I have also added some other important variables to my model like:

  • number of calvings (NP): factor variable with 5 levels,
  • number of days since calving (DEL): factor, 10 levels
  • season of the year (spring, summer,...) when the calving has ocurred (TP): factor, 4 levels
  • number of milkings (NM) (2 daily milkings, 3 milkings, milking robot): factor, 3 levels.

I use the lmer fuction from the lme4 package in R to fit the model, with the THI, NP, DEL, TP and NM as fixed effects and cow and farm identification as random effects.

f3.3 <- lmer(KGDAY~1+THI+DEL*NP+TP+DEL*NM + (1|COW)+(1|FARM), data=(data), REML=T,control = lmerControl(optimizer ='optimx', optCtrl=list(method='L-BFGS-B')))

I have chosen this fixed effect structure by comparing the AIC of the models fitted by ML. Regarding the random part, I have attempt to use a random slope for each cow but I obtain a "boundary singular fit" (wich indicated my ramdom part is too complex, so I avoided it).

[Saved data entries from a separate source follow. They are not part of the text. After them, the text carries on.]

-- ==== Sys2Proof/Laws/Sink.lean ====
section
/-! SUPPORT. The sink's answers decide only how far a command gets (43_subblock_framing.md rule R140): a command run
under any answers follows its run under a sink that accepts everything, up to the first byte that is not accepted. -/

namespace Sys2Proof.Machine

/-- The same state before a sink that accepts every byte. -/
def calm (s : State) : State := { s with answers := [] }

/-- `run`, started in `s`, follows `calmRun`, started in `calm s`: with `B` the bytes the calm run writes, `run` gets to
the same end if the sink accepts all of `B`, fails at the first byte of `B` the sink fails, and hangs at the first it
never answers. -/
def Follows (s : State) (calmRun run : Flow) : Prop :=
  match calmRun with
  | .go p => ∃ B : List Byte, p.sink = s.sink ++ B ∧ p.answers = [] ∧
      (sinkAccepts B.length s → run = .go { p with answers := s.answers.drop B.length }) ∧
      (∀ n, n < B.length → sinkAccepts n s → s.answers[n]? = some .fail →
        ∃ u, run = .sinkFail u ∧ u.sink = s.sink ++ B.take n ∧ u.answers = s.answers.drop (n + 1)) ∧
      (∀ n, n < B.length → sinkAccepts n s → s.answers[n]? = some .silent → run = .stuck .sinkNeverAnswers)
  | .sinkFail _ => False
  | .stuck r => r ≠ .sinkNeverAnswers ∧ ∀ t, run ≠ .go t

theorem calm_eq_self {p : State} (h : p.answers = []) : calm p = p := by
  cases p
  simp only at h
  subst h
  rfl

/-- The sink accepts the first `n` bytes, or there is a first byte it does not accept. -/
theorem first_refusal (n : Nat) (s : State) : sinkAccepts n s ∨
    ∃ k, k < n ∧ sinkAccepts k s ∧ (s.answers[k]? = some .fail ∨ s.answers[k]? = some .silent) := by
  induction n with
  | zero => exact .inl (sinkAccepts_zero s)
  | succ n ih =>
    rcases ih with h | ⟨k, hk, h⟩
    · cases hn : s.answers[n]? with
      | none =>
        left
        intro a ha
        have hlen : s.answers.length ≤ n := List.getElem?_eq_none_iff.mp hn
        rw [List.take_of_length_le (by omega)] at ha
        exact h a (by rwa [List.take_of_length_le hlen])
      | some a =>
        cases a with
        | ack =>
          left
          intro a ha
          rw [List.take_add_one, hn] at ha
          rcases List.mem_append.mp ha with ha | ha
          · exact h a ha
          · simpa using ha
        | fail => exact .inr ⟨n, by omega, h, .inl hn⟩
        | silent => exact .inr ⟨n, by omega, h, .inr hn⟩
    · exact .inr ⟨k, by omega, h⟩

theorem Follows.andThen {s : State} {fc f : Flow} {g : State → Flow} (hf : Follows s fc f)
    (hg : ∀ p, Follows p (g (calm p)) (g p)) : Follows s (fc.andThen g) (f.andThen g) := by
  cases fc with
  | sinkFail u => exact hf.elim
  | stuck r =>
    refine ⟨hf.1, fun t ht => ?_⟩
    obtain ⟨u, hu, _⟩ := Flow.andThen_go.mp ht
    exact hf.2 u hu
  | go p =>
    obtain ⟨B, h1, h2, h3, h4, h5⟩ := hf
    simp only [Flow.go_andThen]
    have hq : ∀ l : List SinkAnswer, calm { p with answers := l } = p := by
      intro l
      have := calm_eq_self h2
      simpa [calm] using this
    have hgq : Follows { p with answers := s.answers.drop B.length } (g p)
        (g { p with answers := s.answers.drop B.length }) := by
      have := hg { p with answers := s.answers.drop B.length }
      rwa [hq] at this
    revert hgq
    cases hgp : g p with
    | sinkFail u => exact fun h => h.elim
    | stuck r =>
      rintro ⟨h6, h7⟩
      refine ⟨h6, fun t ht => ?_⟩
      obtain ⟨u, hu, hgu⟩ := Flow.andThen_go.mp ht
      rcases first_refusal B.length s with ha | ⟨k, hk, ha, hr | hr⟩
      · rw [h3 ha] at hu
        obtain rfl := Flow.go.inj hu
        exact h7 t hgu
      · obtain ⟨v, hv, _⟩ := h4 k hk ha hr
        rw [hv] at hu
        cases hu
      · rw [h5 k hk ha hr] at hu
        cases hu
    | go q =>
      rintro ⟨C, i1, i2, i3, i4, i5⟩
      have hacc : ∀ n, sinkAccepts (B.length + n) s ↔
          sinkAccepts B.length s ∧ sinkAccepts n { p with answers := s.answers.drop B.length } :=
        fun n => sinkAccepts_add rfl
      have hget : ∀ n, B.length ≤ n →
          s.answers[n]? = (s.answers.drop B.length)[n - B.length]? := by
        intro n hn
        rw [List.getElem?_drop]
        congr 1
        omega
      refine ⟨B ++ C, ?_, i2, ?_, ?_, ?_⟩
      · rw [i1]
        show p.sink ++ C = s.sink ++ (B ++ C)
        rw [h1, List.append_assoc]
      · intro ha
        rw [List.length_append] at ha ⊢
        obtain ⟨ha1, ha2⟩ := (hacc _).mp ha
        rw [h3 ha1, Flow.go_andThen, i3 ha2]
        simp [List.drop_drop]
      · intro n hn ha hr
        by_cases hB : n < B.length
        · obtain ⟨u, hu, hs, hd⟩ := h4 n hB ha hr
          refine ⟨u, by rw [hu]; rfl, ?_, hd⟩
          rw [hs, List.take_append_of_le_length (by omega)]
        · obtain ⟨m, rfl⟩ : ∃ m, n = B.length + m := ⟨n - B.length, by omega⟩
          obtain ⟨ha1, ha2⟩ := (hacc m).mp ha
          rw [List.length_append] at hn
          rw [hget _ (by omega), Nat.add_sub_cancel_left] at hr
          obtain ⟨u, hu, hs, hd⟩ := i4 m (by omega) ha2 hr
          refine ⟨u, by rw [h3 ha1]; exact hu, ?_, ?_⟩
          · rw [hs]
            show p.sink ++ C.take m = _
            rw [h1, List.take_append]
            simp
          · rw [hd]
            show (s.answers.drop B.length).drop (m + 1) = _
            rw [List.drop_drop]
            rfl
      · intro n hn ha hr
        by_cases hB : n < B.length
        · rw [h5 n hB ha hr]
          rfl
        · obtain ⟨m, rfl⟩ : ∃ m, n = B.length + m := ⟨n - B.length, by omega⟩
          obtain ⟨ha1, ha2⟩ := (hacc m).mp ha
          rw [List.length_append] at hn
          rw [hget _ (by omega), Nat.add_sub_cancel_left] at hr
          rw [h3 ha1]
          exact i5 m (by omega) ha2 hr

/-- A procedure that goes on without a sink write. -/
theorem Follows.pure {s p q : State} (hp : p = calm q) (hs : q.sink = s.sink) (ha : q.answers = s.answers) :
    Follows s (.go p) (.go q) := by
  subst hp
  refine ⟨[], by simp [calm, hs], rfl, fun _ => ?_, by simp, by simp⟩
  cases q
  simp only at ha
  subst ha
  simp [calm]

theorem Follows.stuck {s : State} {r : Fault} (h : r ≠ .sinkNeverAnswers) : Follows s (.stuck r) (.stuck r) :=
  ⟨h, fun t => by simp⟩

theorem sinkWrite_follows (b : Byte) (s : State) : Follows s (sinkWrite b (calm s)) (sinkWrite b s) := by
  refine ⟨[b], rfl, rfl, fun h => ?_, fun n hn _ hr => ?_, fun n hn _ hr => ?_⟩
  · exact sinkWrite_go.mpr ⟨h, rfl⟩
  · obtain rfl : n = 0 := by simpa using hn
    cases ha : s.answers with
    | nil => simp [ha] at hr
    | cons a l =>
      simp only [ha, List.getElem?_cons_zero, Option.some.injEq] at hr
      subst hr
      exact ⟨{ s with answers := l }, by simp [sinkWrite, ha], by simp, by simp⟩
  · obtain rfl : n = 0 := by simpa using hn
    cases ha : s.answers with
    | nil => simp [ha] at hr
    | cons a l =>
      simp only [ha, List.getElem?_cons_zero, Option.some.injEq] at hr
      subst hr
      simp [sinkWrite, ha]

theorem sinkWriteAll_follows (bs : List Byte) (s : State) :
    Follows s (sinkWriteAll bs (calm s)) (sinkWriteAll bs s) := by
  induction bs generalizing s with
  | nil => exact Follows.pure rfl rfl rfl
  | cons b bs ih => exact (sinkWrite_follows b s).andThen ih

theorem flushBlock_follows (s : State) : Follows s (flushBlock (calm s)) (flushBlock s) := by
  unfold flushBlock
  by_cases h0 : s.blkCount = 0#8
  · rw [if_pos (show (calm s).blkCount = 0#8 from h0), if_pos h0]
    exact Follows.pure rfl rfl rfl
  · rw [if_neg (show ¬ (calm s).blkCount = 0#8 from h0), if_neg h0]
    by_cases h1 : Config.blkMax < s.blkCount.toNat
    · rw [if_pos (show Config.blkMax < (calm s).blkCount.toNat from h1), if_pos h1]
      exact Follows.stuck (by simp)
    · rw [if_neg (show ¬ Config.blkMax < (calm s).blkCount.toNat from h1), if_neg h1]
      exact (sinkWriteAll_follows _ s).andThen fun p => Follows.pure rfl rfl rfl

theorem byteOut_follows (b : Byte) (s : State) : Follows s (byteOut b (calm s)) (byteOut b s) := by
  unfold byteOut
  by_cases h0 : Config.blkMax ≤ s.blkCount.toNat
  · rw [if_pos (show Config.blkMax ≤ (calm s).blkCount.toNat from h0), if_pos h0]
    exact Follows.stuck (by simp)
  · rw [if_neg (show ¬ Config.blkMax ≤ (calm s).blkCount.toNat from h0), if_neg h0]
    have hp : Follows s (.go (storeByte b (calm s))) (.go (storeByte b s)) := Follows.pure rfl rfl rfl
    by_cases h1 : Config.blkMax ≤ (storeByte b s).blkCount.toNat
    · rw [if_pos (show Config.blkMax ≤ (storeByte b (calm s)).blkCount.toNat from h1), if_pos h1]
      exact hp.andThen (g := flushBlock) flushBlock_follows
    · rw [if_neg (show ¬ Config.blkMax ≤ (storeByte b (calm s)).blkCount.toNat from h1), if_neg h1]
      exact hp

theorem drain_follows (n : Nat) (s : State) : Follows s (drain n (calm s)) (drain n s) := by
  induction n generalizing s with
  | zero => exact Follows.pure rfl rfl rfl
  | succ n ih =>
    unfold drain
    by_cases h : 8 ≤ s.accBits.toNat
    · rw [if_pos (show 8 ≤ (calm s).accBits.toNat from h), if_pos h]
      refine (byteOut_follows _ s).andThen fun p => ?_
      exact (show Follows p (.go (dropByte (calm p))) (.go (dropByte p)) from
        Follows.pure rfl rfl rfl).andThen (g := drain n) ih
    · rw [if_neg (show ¬ 8 ≤ (calm s).accBits.toNat from h), if_neg h]
      exact Follows.pure rfl rfl rfl

theorem padOut_follows (s : State) : Follows s (padOut (calm s)) (padOut s) := by
  unfold padOut
  by_cases h : s.accBits = 0#5
  · rw [if_pos (show (calm s).accBits = 0#5 from h), if_pos h]
    exact Follows.pure rfl rfl rfl
  · rw [if_neg (show ¬ (calm s).accBits = 0#5 from h), if_neg h]
    exact (byteOut_follows _ s).andThen fun p => Follows.pure rfl rfl rfl

theorem widthStep_calm (c : Code) (s : State) : widthStep c (calm s) = calm (widthStep c s) := by
  unfold widthStep calm
  split <;> [rfl; (split <;> rfl)]

theorem emitCode_follows (c : Code) (s : State) : Follows s (emitCode c (calm s)) (emitCode c s) := by
  unfold emitCode
  have hp : Follows s (.go (pack c (calm s))) (.go (pack c s)) := Follows.pure rfl rfl rfl
  refine Follows.andThen (hp.andThen (g := drain 3) (drain_follows 3)) fun p => ?_
  have hw : Follows p (.go (widthStep c (calm p))) (.go (widthStep c p)) :=
    Follows.pure (widthStep_calm c p) (by simp) (by simp)
  by_cases h : c = eofWord p.depth
  · rw [if_pos (show c = eofWord (calm p).depth from h), if_pos h]
    exact (hw.andThen (g := padOut) padOut_follows).andThen flushBlock_follows
  · rw [if_neg (show ¬ c = eofWord (calm p).depth from h), if_neg h]
    exact hw

theorem closeStream_follows (s : State) : Follows s (closeStream (calm s)) (closeStream s) :=
  ((emitCode_follows _ s).andThen (g := terminator) (sinkWrite_follows _)).andThen
    fun _ => Follows.pure rfl rfl rfl

theorem roomTest_follows (slot : Nat) (p : Code) (c : BitVec 8) (s : State) :
    Follows s (roomTest slot p c (calm s)) (roomTest slot p c s) := by
  unfold roomTest
  by_cases h : s.nextCode.toNat < Config.maxCodes
  · rw [if_pos (show (calm s).nextCode.toNat < Config.maxCodes from h), if_pos h]
    exact Follows.pure rfl rfl rfl
  · rw [if_neg (show ¬ (calm s).nextCode.toNat < Config.maxCodes from h), if_neg h]
    exact (show Follows s (.go (restartCodes (clearTable (calm s)))) (.go (restartCodes (clearTable s))) from
      Follows.pure rfl rfl rfl).andThen (g := emitCode _) (emitCode_follows _)

theorem nextSymbol_follows (c : BitVec 8) (s : State) : Follows s (nextSymbol c (calm s)) (nextSymbol c s) := by
  unfold nextSymbol
  show Follows s (match lookup s.hkey s.prevCode c with
    | .hit slot => _
    | .miss slot => _
    | .endless => _) _
  cases lookup s.hkey s.prevCode c with
  | hit slot => exact Follows.pure rfl rfl rfl
  | endless => exact Follows.stuck (by simp)
  | miss slot =>
    refine (emitCode_follows _ s).andThen fun p => ?_
    exact (show Follows p (.go (startString c (calm p))) (.go (startString c p)) from
      Follows.pure rfl rfl rfl).andThen (g := roomTest _ _ _) (roomTest_follows _ _ _)

theorem startRun_follows (d : BitVec 4) (s : State) :
    Follows s ((sinkWrite (BitVec.ofNat 8 (initSize d)) (openCall d (calm s))).andThen (emitCode (clearWord d)))
      ((sinkWrite (BitVec.ofNat 8 (initSize d)) (openCall d s)).andThen (emitCode (clearWord d))) :=
  ((show Follows s (.go (openCall d (calm s))) (.go (openCall d s)) from
    Follows.pure rfl rfl rfl).andThen (g := sinkWrite _) (sinkWrite_follows _)).andThen (emitCode_follows _)

end Sys2Proof.Machine
end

The problem begans when I analyzed the residuals structure. As you can see in the below images, I think they are heterocedastic

plot(fitted(f3.3), residuals(f3.3))
abline(h=0, lty=2)

enter image description here

and with heavy tailed distribution

enter image description here

The milk production data has a bottom limit of 4kg/day and a upper limit of 99kg/day due to the collection data routine. So I think this is the reason to the diagonal line in the fittedVsresiduals plot.

To solve this, I have tried to transform my production data with a logaritmic, a sqrt and a Box-cox transform, but the residuals didn't vary significantly. Then I tried to change the variance and correlation structure through the nlme package but the fitting process took too much time (days) and therefore I override this option.After that, I have also attempted to use the robuslmm package but new problems arised, since my computer doen't have enough memory capacity and an error message emerges during computing (I'm using an Intel(R) Core(TM) i5-6500T, 2.50GHz, 8GB RAM and the x64bit version).

My questions are:

  1. Is it possible that the high amount of data is given my an excessive amount of significant fixed effects?
  2. Should I be concerned about the non-normality of the residuals, since I just want to check the effect of the THI in milk production? I will not use the model to forecast, for example.
  3. If yes, how can I tackle this heavy tailed distribution? Should I use a generalized mixed model or should I keep trying with the robust linear mixed model?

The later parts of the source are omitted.